Stop doing this: Stop treating “we added it to the system prompt” as a compliance control. It isn’t. A system prompt instruction not to process health data fails the first time the agent encounters health data in a context where processing it helps accomplish the stated goal. Infrastructure permissions don’t reason. That’s the point.

For: DPOs & Legal Teams

The documentation-reality gap is the actual risk surface

The specific thing that made both Garante decisions damaging wasn’t that OpenAI or Replika ignored GDPR. It was that their documentation described a compliant system that didn’t match the system that was actually running. Garante’s “no differentiated allocation of legal basis to specific processing operations” finding is a documentation-architecture mismatch finding dressed up as a legal basis finding.

For your purposes, the practical implication is that DPIA scope should be defined based on what the agent can do, not what it’s intended to do. Those are different things for systems with open-ended task handling. The “intended use” DPIA is the one that fails when the agent encounters out-of-scope data and acts on it.

What to do: Add a runtime monitoring clause to your DPIA review cadence. At minimum quarterly: have engineering produce a log of data categories actually accessed versus DPIA-declared scope. Any divergence is a finding that needs resolution before the next audit.

Access barrier: This requires engineering to build the logging infrastructure (Fix 4) before you can do the monitoring. If Fix 4 isn’t in place, you’re doing documentation-based DPIA reviews against a system that doesn’t produce the data you’d need to verify compliance. That’s the documentation-reality gap, operationally.

Stop doing this: Stop treating the AI Act delay as a compliance holiday. GDPR is fully applicable to AI systems now.
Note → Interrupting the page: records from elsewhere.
/-- Settles O58: the condition of each clause decides the tests of its step; a resumed block stands by `execBlockResume_placed`. -/
theorem blocksAndIssue : Obligations.BlocksAndIssue := by
  unfold Obligations.BlocksAndIssue
  dsimp only
  refine ⟨?_, ?_, ?_, ?_, ?_, ?_, ?_, ?_, ?_, ?_, ?_, ?_, ?_, ?_, ?_, ?_, ?_, ?_, ?_, ?_, ?_⟩
  · intro lid places s1 b
    refine works_of_working (fun _ => rfl) fun s ⟨⟨ho, hr⟩, ⟨a, ha, hd⟩, hc⟩ => ?_
    have hc' : (s1.clusters.any fun e => decide (64 < e.2.tasks.length)) = false := by simpa using hc
    simp [ho, reads_free hr, ha, hd, hc']
  · intro lid places s1 b
    refine works_of_working (fun _ => rfl) fun s ⟨⟨ho, hr⟩, hd, hc⟩ => ?_
    have hc' : (s1.clusters.any fun e => decide (64 < e.2.tasks.length)) = true := by simpa using hc
    simp [ho, reads_free hr, hd, hc']
  · intro lid places r
    refine works_of_working (fun _ => rfl) fun s ⟨⟨ho, hr⟩, hd⟩ => ?_
    simp [ho, reads_free hr, hd]
  · intro lid places s1
    refine works_of_working (fun _ => rfl) fun s ⟨hh, hn, ht, hl, hp⟩ => ?_
    simp [hh, hn, Launch.tabled, ht, placedAtOnce, hl, hp]
  · intro lid cl
    refine works_of_working (fun _ => rfl) fun s ⟨hh, hn, ht, hc⟩ => ?_
    simp [hh, hn, Launch.tabled, ht, hc]
  · intro cl n cores t
    refine works_of_working (fun _ => rfl) fun s ⟨ht, hn, hco, hk, hp, hg, hf, hh⟩ => ?_
    have hs : (taskSpots s cl t).contains cores = true := by simpa [taskSpots, hp, hg] using hk
    have hf' : (freePrivate s).isNone = false := Option.isNone_eq_false_iff.mpr (Option.isSome_iff_ne_none.mpr hf)
    simp only [ht, hn, hco, hh, hs, hf', bne_self_eq_false, Bool.not_true, Bool.or_self, Bool.false_eq_true, if_false]
    rfl
  · intro cl n cores t s1
    refine works_of_working (fun _ => rfl) fun s ⟨ht, hn, hco, hh, hs⟩ => ?_
    simp [ht, hn, hco, hh, hs]
  · intro bid
    refine ⟨fun args => ?_, ?_, ?_⟩
    · intro s ⟨hf, ⟨ha, hg, hr, h0⟩, hw⟩
      rw [show exec (.blockAdmit bid) s = _ from execBlockAdmit_fresh hf ha hg hr h0, firstAdmission, hw]
    · intro s ⟨hf, ⟨ha, hg, hr, h0⟩, hw⟩
      rw [show exec (.blockAdmit bid) s = _ from execBlockAdmit_fresh hf ha hg hr h0, firstAdmission, hw]
    · intro s ⟨hf, ha, hg⟩
      exact execBlockAdmit_resumed hf ha hg
  · intro bid
    refine works_of_working (fun _ => rfl) fun s ⟨hst, he⟩ => ?_
    exact if_neg (by simpa [he, imp_iff_not_or] using hst)
  · intro bid b
    refine works_of_working (fun _ => rfl) fun s ⟨hb, hst, hd, hh⟩ => ?_
    simp [hb, hst, hd, hh]
  · intro core quarter
    refine works_of_working (fun _ => rfl) fun s hw => ?_
    simp [hw]
  · intro core quarter gid slices
    refine works_of_working (fun _ => rfl) fun s hw => ?_
    simp [hw]
  · intro gid n x l
    refine works_of_working (fun _ => rfl) fun s ⟨hx, hst, hy, y, hyc, hlt⟩ => ?_
    simp only [hx, hst, hy]
    exact if_pos (List.any_eq_true.mpr ⟨y, hyc, by simpa using hlt⟩)
  · intro gid n p
    refine works_of_working (fun _ => rfl) fun s ⟨hp, hj, hm⟩ => ?_
    have hn : ¬ ((p.far && memHeld s) = true) := by
      cases hh : memHeld s with
      | false => simp
      | true => simp [hm hh]
    simp only [hp, hj, if_neg hn, landWrite]
  · intro gid n
    refine works_of_working (fun _ => rfl) fun s ⟨h0, hle, hst, hsu, ht, hw⟩ => ?_
    have hd : watchDue s (s.g gid) = true := by simp [watchDue, h0, hle]
    simp [hd, hst, hsu, ht, hw, watchTrap]
  · intro bid b
    refine works_of_working (fun _ => rfl) fun s ⟨hb, hst, hw⟩ => ?_
    simp only [hb]
    refine if_pos ?_
    simp only [Bool.and_eq_true, Bool.or_eq_true, beq_iff_eq, List.any_eq_true, List.mem_range, Bool.not_eq_true']
    exact ⟨hst, hw.imp_right And.symm⟩
  · intro bid s hf hst hr ho hm
    refine ⟨_, (working_runs hf).trans (if_neg (by simp [hst, hr, ho, hm])), ?_, ?_, ?_⟩ <;>
      simp [clearTags, State.b, State.setBlock, State.block, FMap.get_set_of_ne]
  · exact fun bid cores s hf hst he hp hg hc => execBlockResume_placed hf hst he hp hg hc
  · intro gid n o
    refine works_of_working (fun _ => rfl) fun s ⟨hf, ho, ha, hw⟩ => ?_
    simp [hf, ho, ha, hw]
  · intro gid e rest
    refine works_of_working (fun _ => rfl) fun s ⟨hs, hl, hm⟩ => ?_
    have hn : ¬ ((memHeld s && locFar s (s.g gid).core true e.loc) = true) := by
      cases hh : memHeld s with
      | false => simp
      | true => simp [hm hh]
    simp only [hs, hl, if_neg hn, drainOne]
  · intro gid e rest line
    refine ⟨works_of_working (fun _ => rfl) fun s ⟨⟨hs, hl⟩, ha⟩ => ?_, works_of_working (fun _ => rfl) fun s ⟨⟨hs, hl⟩, ha⟩ => ?_⟩
    · simp [hs, hl, ha]
    · simp [hs, hl, ha, dieRequest]

end Sys2Proof.Machine
end

section
/-!
PROOFS. The messages of the directory about a line (R18, R50, R56, R263, R307 to R309).
-/

namespace Sys2Proof.Machine

open Sys2Proof.Claims

/-! ### What crosses a die link while a slot is open (R50) -/

theorem linkHeld_iff {s : State} {die line : Nat} : linkHeld s die line = true ↔ memHeld s = true ∧ homeDie (128 * line) ≠ die := by
  simp [linkHeld]

theorem linkHeld_eq_false {s : State} {die line : Nat} (h : ¬ (memHeld s = true ∧ homeDie (128 * line) ≠ die)) :
    linkHeld s die line = false := by
  rwa [← Bool.not_eq_true, linkHeld_iff]

/-! ### Requests (R50, R56, R307) -/

section
variable {s : State} {line : Nat} {r : DirReq}

/-- A request that no slot holds takes its place at the home agent. -/
theorem requestLine_arrives (hd : r.die ≤ 8) (hh : linkHeld s r.die line = false) :
    requestLine s line r = s.setLine line { s.line line with
      queue := enqueue { r with at_ := (s.pkg.frame.toNat, s.pkg.ns) } (s.line line).queue } := by
  have hd' : ¬ 8 < r.die := by omega
  simp [requestLine, linkFull, hh, hd']

/-- A request that a slot holds waits in its die's link queue, where that has room. -/
theorem requestLine_waits (hd : r.die ≤ 8) (hh : linkHeld s r.die line = true) (hn : sentBy s r.die ≤ Config.linkDepth) :
    requestLine s line r = s.setLine line { s.line line with
      sent := (s.line line).sent ++ [{ r with at_ := (s.pkg.frame.toNat, s.pkg.ns) }] } := by
  have hd' : ¬ 8 < r.die := by omega
  have hn' : ¬ Config.linkDepth < sentBy s r.die := by omega
  simp [requestLine, linkFull, hh, hd', hn']

/-- A full link queue takes no request. -/
theorem requestLine_full (hh : linkHeld s r.die line = true) (hn : Config.linkDepth < sentBy s r.die) :
    requestLine s line r = s := by
  simp [requestLine, linkFull, hh, hn]

end

/-- What a step that makes a request of a die answers. -/
theorem request_asks {i : Instr} {die line k : Nat} {near : State → Option Nat}
    (hx : ∀ s, exec i s = working s (.next (requestLine s line (dieRequest k die (near s))))) :
    let r (s : State) : DirReq :=
      { kind := k, die := die, core := none, near := near s, zero := false, at_ := (s.pkg.frame.toNat, s.pkg.ns) }
    let crosses (s : State) : Prop := memHeld s = true ∧ homeDie (128 * line) ≠ die
    Works i (fun s => die ≤ 8 ∧ ¬ crosses s)
      (fun s => s.setLine line { s.line line with queue := enqueue (r s) (s.line line).queue }) ∧
    Works i (fun s => die ≤ 8 ∧ crosses s ∧ sentBy s die ≤ Config.linkDepth)
      (fun s => s.setLine line { s.line line with sent := (s.line line).sent ++ [r s] }) ∧
    Works i (fun s => crosses s ∧ Config.linkDepth < sentBy s die) id := by
  intro r crosses
  refine ⟨works_of_working hx fun s ⟨hd, hc⟩ => ?_, works_of_working hx fun s ⟨hd, hc, hn⟩ => ?_,
    works_of_working hx fun s ⟨hc, hn⟩ => ?_⟩
  · exact congrArg _ (requestLine_arrives (r := dieRequest k die (near s)) hd (linkHeld_eq_false hc))
  · exact congrArg _ (requestLine_waits (r := dieRequest k die (near s)) hd (linkHeld_iff.mpr hc) hn)
  · exact congrArg _ (requestLine_full (r := dieRequest k die (near s)) (linkHeld_iff.mpr hc) hn)

/-- The line of an owner whose write-back stays behind as its ownership passes on (R309). -/
theorem passed_of_owner {l : DirLine} {die : Nat} (hs : l.st = 5) (ho : l.owner = die) :
    (if l.wbPend then l.passed else l) =
      if l.wbPend = false ∨ NSet.has l.wbuf die = false ∨ NSet.has l.wbAck die = true then l
      else if NSet.has l.wbHome die = true then { l with wbHome := NSet.del l.wbHome die, wbAck := NSet.add l.wbAck die }
      else { l with stale := NSet.add l.stale die } := by
  subst ho
  cases hp : l.wbPend with
  | false => simp
  | true => simp [DirLine.passed, hs, hp]

/-- Settles O59: a request by `request_asks`; a message has its effect where no slot holds it. -/
theorem directoryMessages : Obligations.DirectoryMessages := by
  unfold Obligations.DirectoryMessages
  intro die line
  dsimp only
  refine ⟨?_, ?_, ?_, ?_, ?_, ?_, ?_, ?_, ?_, ?_, ?_⟩
  · exact request_asks (near := fun _ => none) fun _ => rfl
  · exact request_asks (near := fun _ => none) fun _ => rfl
  · intro near
    exact request_asks (near := fun s => near.filter fun k => k / 3 == die && sliceOfPa s (128 * line) / 4 != k) fun _ => rfl
  · refine works_of_working (fun _ => rfl) fun s ⟨ha, hs, hc⟩ => ?_
    exact if_neg (by simp [ha, hs, linkHeld_eq_false hc])
  · refine works_of_working (fun _ => rfl) fun s ⟨ha, hs, hc, ho⟩ => ?_
    simp only [ha, hs, linkHeld_eq_false hc, linkHeld_eq_false ho, Bool.not_true, Bool.or_self, Bool.and_false, Bool.false_eq_true,
      if_false, Bool.and_eq_true, beq_iff_eq, List.isEmpty_iff]
    exact (apply_ite Host.Outcome.next _ _ _).symm
  · refine works_of_working (fun _ => rfl) fun s ⟨hs, ho, hn, hc⟩ => ?_
    exact if_neg (by simp [hs, ho, hn, linkHeld_eq_false hc])
  · intro next
    refine works_of_working (fun _ => rfl) fun s ⟨hv, hs, ho, hn, ha, hm⟩ => ?_
    simp only [hv, passed_of_owner hs ho]
    exact if_neg (by simp [hs, ho, hn, ha, hm])
  · refine works_of_working (fun _ => rfl) fun s ⟨hb, ha, hh, hm⟩ => ?_
    simp only [hb, ha, hh, hm, Bool.not_true, Bool.or_self, Bool.false_eq_true, if_false, Bool.and_eq_true, Bool.or_eq_true,
      beq_iff_eq, List.isEmpty_iff]
    simp only [apply_ite (s.setLine line), apply_ite Host.Outcome.next]
  · refine works_of_working (fun _ => rfl) fun s ⟨ha, hc⟩ => ?_
    exact if_neg (by simp [ha, linkHeld_eq_false hc])
  · intro r
    refine works_of_working (fun _ => rfl) fun s ⟨hs, hv, hd, ha, hm⟩ => ?_
    simp only [hv]
    exact if_neg (by simp [hs, hd, ha, hm])
  · refine works_of_working (fun _ => rfl) fun s ⟨hs, ho, hw⟩ => ?_
    exact if_pos (by simpa [ho, hw, or_assoc] using hs)
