-- ==== Sys2Proof/Machine/AccountCommands.lean ====
section
/-! DEFINITION. The commands on accounts (R107 to R112) and jobs (R115 to R118). Each checks its account or job number
before anything else (§6.1.1, §6.2.1). -/

namespace Sys2Proof.Machine

/-- Write an account's record. -/
def State.setAccount (s : State) (a : Nat) (x : Account) : State := s.setMeter (s.meter.setAccount a x)

/-- Write a job's record. -/
def State.setJob (s : State) (j : Nat) (x : Job) : State := s.setMeter (s.meter.setJob j x)

/-- OPEN ACCOUNT (R107). -/
def execOpenAccount (account : Nat) (s : State) : Result :=
  .next (s.take (.openAccount account) false fun s =>
    if Config.accountCount ≤ account then s.refuse .range
    else if (s.meter.account account).state ≠ .closed then s.refuse .state
    else (s.setAccount account { state := .active }).ok)

/-- The greatest credited total (R105). -/
def maxTotal : Nat := 2 ^ 64 - 1

/-- CREDIT ACCOUNT (R108). -/
def execCreditAccount (account amount : Nat) (s : State) : Result :=
  .next (s.take (.creditAccount account amount) false fun s =>
    let a := s.meter.account account
    if Config.accountCount ≤ account then s.refuse .range
    else if amount < 1 ∨ Config.maxUnits < amount then s.refuse .range
    else if a.state = .closed then s.refuse .state
    else if Config.maxUnits < a.balance + amount ∨ maxTotal < a.credited + amount then s.refuse .overflow
    else
      (s.setAccount account { a with balance := a.balance + amount, credited := a.credited + amount }).ok)

/-- SUSPEND ACCOUNT (R109). -/
def execSuspendAccount (account : Nat) (s : State) : Result :=
  .next (s.take (.suspendAccount account) false fun s =>
    let a := s.meter.account account
    if Config.accountCount ≤ account then s.refuse .range
    else if a.state ≠ .active then s.refuse .state
    else (s.setAccount account { a with state := .suspended }).ok)

/-- RESUME ACCOUNT (R109). -/
def execResumeAccount (account : Nat) (s : State) : Result :=
  .next (s.take (.resumeAccount account) false fun s =>
    let a := s.meter.account account
    if Config.accountCount ≤ account then s.refuse .range
    else if a.state ≠ .suspended then s.refuse .state
    else (s.setAccount account { a with state := .active }).ok)

/-- SET DISCOUNT (R110): a discount above 100 is stored as 100. -/
def execSetDiscount (account t1 t2 d1 d2 : Nat) (s : State) : Result :=
  .next (s.take (.setDiscount account t1 t2 d1 d2) false fun s =>
    let a := s.meter.account account
    if Config.accountCount ≤ account then s.refuse .range
    else if t1 < 1 ∨ 128 < t1 ∨ t2 < 1 ∨ 128 < t2 then s.refuse .range
    else if t2 ≤ t1 then s.refuse .range
    else if a.state = .closed then s.refuse .state
    else
      (s.setAccount account { a with t1 := t1, t2 := t2, d1 := min 100 d1, d2 := min 100 d2 }).ok)

/-- The report of READ ACCOUNT (R112). -/
def Account.fields (a : Account) : List Byte :=
  bytesOf 1 a.state.code ++ bytesOf 4 a.balance ++ bytesOf 8 a.credited ++ bytesOf 8 a.charged ++ bytesOf 1 a.t1 ++
  bytesOf 1 a.t2 ++ bytesOf 1 a.d1 ++ bytesOf 1 a.d2 ++ bytesOf 1 a.jobs

/-- READ ACCOUNT (R112). -/
def execReadAccount (account : Nat) (s : State) : Result :=
  .next (s.take (.readAccount account) false fun s =>
    if Config.accountCount ≤ account then s.refuse .range else s.report (s.meter.account account).fields)

/-- CLOSE ACCOUNT (R111): the figures are kept for reading. -/
def execCloseAccount (account : Nat) (s : State) : Result :=
  .next (s.take (.closeAccount account) false fun s =>
    let a := s.meter.account account
    if Config.accountCount ≤ account then s.refuse .range
    else if a.state = .closed then s.refuse .state
    else if a.jobs ≠ 0 then s.refuse .bound
    else (s.setAccount account { a with state := .closed }).ok)

/-! ### Jobs -/

/-- OPEN JOB (R115). -/
def execOpenJob (job account ceiling : Nat) (s : State) : Result :=
  .next (s.take (.openJob job account ceiling) false fun s =>
    let a := s.meter.account account
    if Config.jobCount ≤ job then s.refuse .range
    else if Config.accountCount ≤ account ∨ Config.maxUnits < ceiling then s.refuse .range
    else if (s.meter.job job).state ≠ .free then s.refuse .state
    else if a.state = .closed then s.refuse .absent
    else if a.state = .suspended then s.refuse .state
    else
      ((s.setJob job { state := .opened, account := account, ceiling := ceiling, openingDay := s.meter.date }).setAccount
        account { a with jobs := a.jobs + 1 }).ok)

/-- CLOSE JOB (R116). -/
def execCloseJob (job : Nat) (s : State) : Result :=
  .next (s.take (.closeJob job) false fun s =>
    let j := s.meter.job job
    if Config.jobCount ≤ job then s.refuse .range
    else if j.state ≠ .opened then s.refuse .state
    else (s.setJob job { j with state := .closed }).ok)

/-- An aperture names the job: it is of kind REPRINT and holds the job's number, ENABLED or not (R10, R117). -/
def State.jobNamed (s : State) (job : Nat) : Bool := s.apertures.any fun e => e.2.kind = .reprint && e.2.job == job

/-- One pin of a page is lowered (R117). -/
def Store.unpin (st : Store) (e : Purchase) : Store :=
  st.setPage e.page { st.page e.page with pins := (st.page e.page).pins - 1 }

/-- FREE JOB clears the three statuses of the job and keeps its enables (R117). -/
def JobEvents.freed (e : JobEvents) : JobEvents := { e with charged := false, withheld := false, limit := false }

/-- FREE JOB (R117). -/
def execFreeJob (job : Nat) (s : State) : Result :=
  .next (s.take (.freeJob job) false fun s =>
    let j := s.meter.job job
    let a := s.meter.account j.account
    if Config.jobCount ≤ job then s.refuse .range
    else if j.state ≠ .closed then s.refuse .state
    else if s.jobNamed job then s.refuse .bound
    else
      ((((s.setStore (j.purchases.foldl Store.unpin s.store)).setAccount j.account { a with jobs := a.jobs - 1 }).setJob job
        {}).setReports (s.reports.setJob job (s.reports.jobOf job).freed)).ok)

/-- A charged set entry as READ JOB reports it (R118). -/
def Purchase.fields (e : Purchase) : List Byte := bytesOf 2 e.page ++ bytesOf 3 e.fee ++ bytesOf 1 e.ordinal

/-- The report of READ JOB for a portion of the charged set (R118). -/
def Job.fields (j : Job) (portion : Nat) : List Byte :=
  bytesOf 1 j.state.code ++ bytesOf 1 j.account ++ bytesOf 4 j.ceiling ++ bytesOf 4 j.total ++ bytesOf 3 j.openingDay ++
  bytesOf 4 j.withheld ++ bytesOf 1 j.reason.code ++ bytesOf 1 j.purchases.length ++
  ((j.purchases.drop (16 * portion)).take 16).flatMap Purchase.fields

/-- READ JOB (R118). -/
def execReadJob (job portion : Nat) (s : State) : Result :=
  .next (s.take (.readJob job portion) false fun s =>
    if Config.jobCount ≤ job then s.refuse .range
    else if 8 ≤ portion then s.refuse .range
    else s.report ((s.meter.job job).fields portion))

end Sys2Proof.Machine
end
The Garante enforcement pattern — same three violations, same regulator, eight months apart — suggests they’ve found a playbook and they’re running it. The question isn’t whether enforcement reaches your sector. It’s when.


Sources:
Garante — Replika AI decision (April 2025) · Garante — OpenAI decision (December 2025) · DLA Piper GDPR Fines Survey (January 2026) · Irish DPC — LinkedIn (October 2024) · Dutch DPA — Uber (August 2024) · EDPB Opinion 28/2024 (December 2024) · EDPB/EDPS Joint Opinion 1/2026 (January 2026) · Digital Omnibus Proposal (November 2025) · GDPR Articles 5, 9, 15, 17, 24, 28, 35, 44 · Pinecone Deletion Docs · CNIL Processor Guidelines · GDPR Enforcement Tracker

Engineering analysis, not legal advice. Verify with qualified counsel for your jurisdiction and system classification.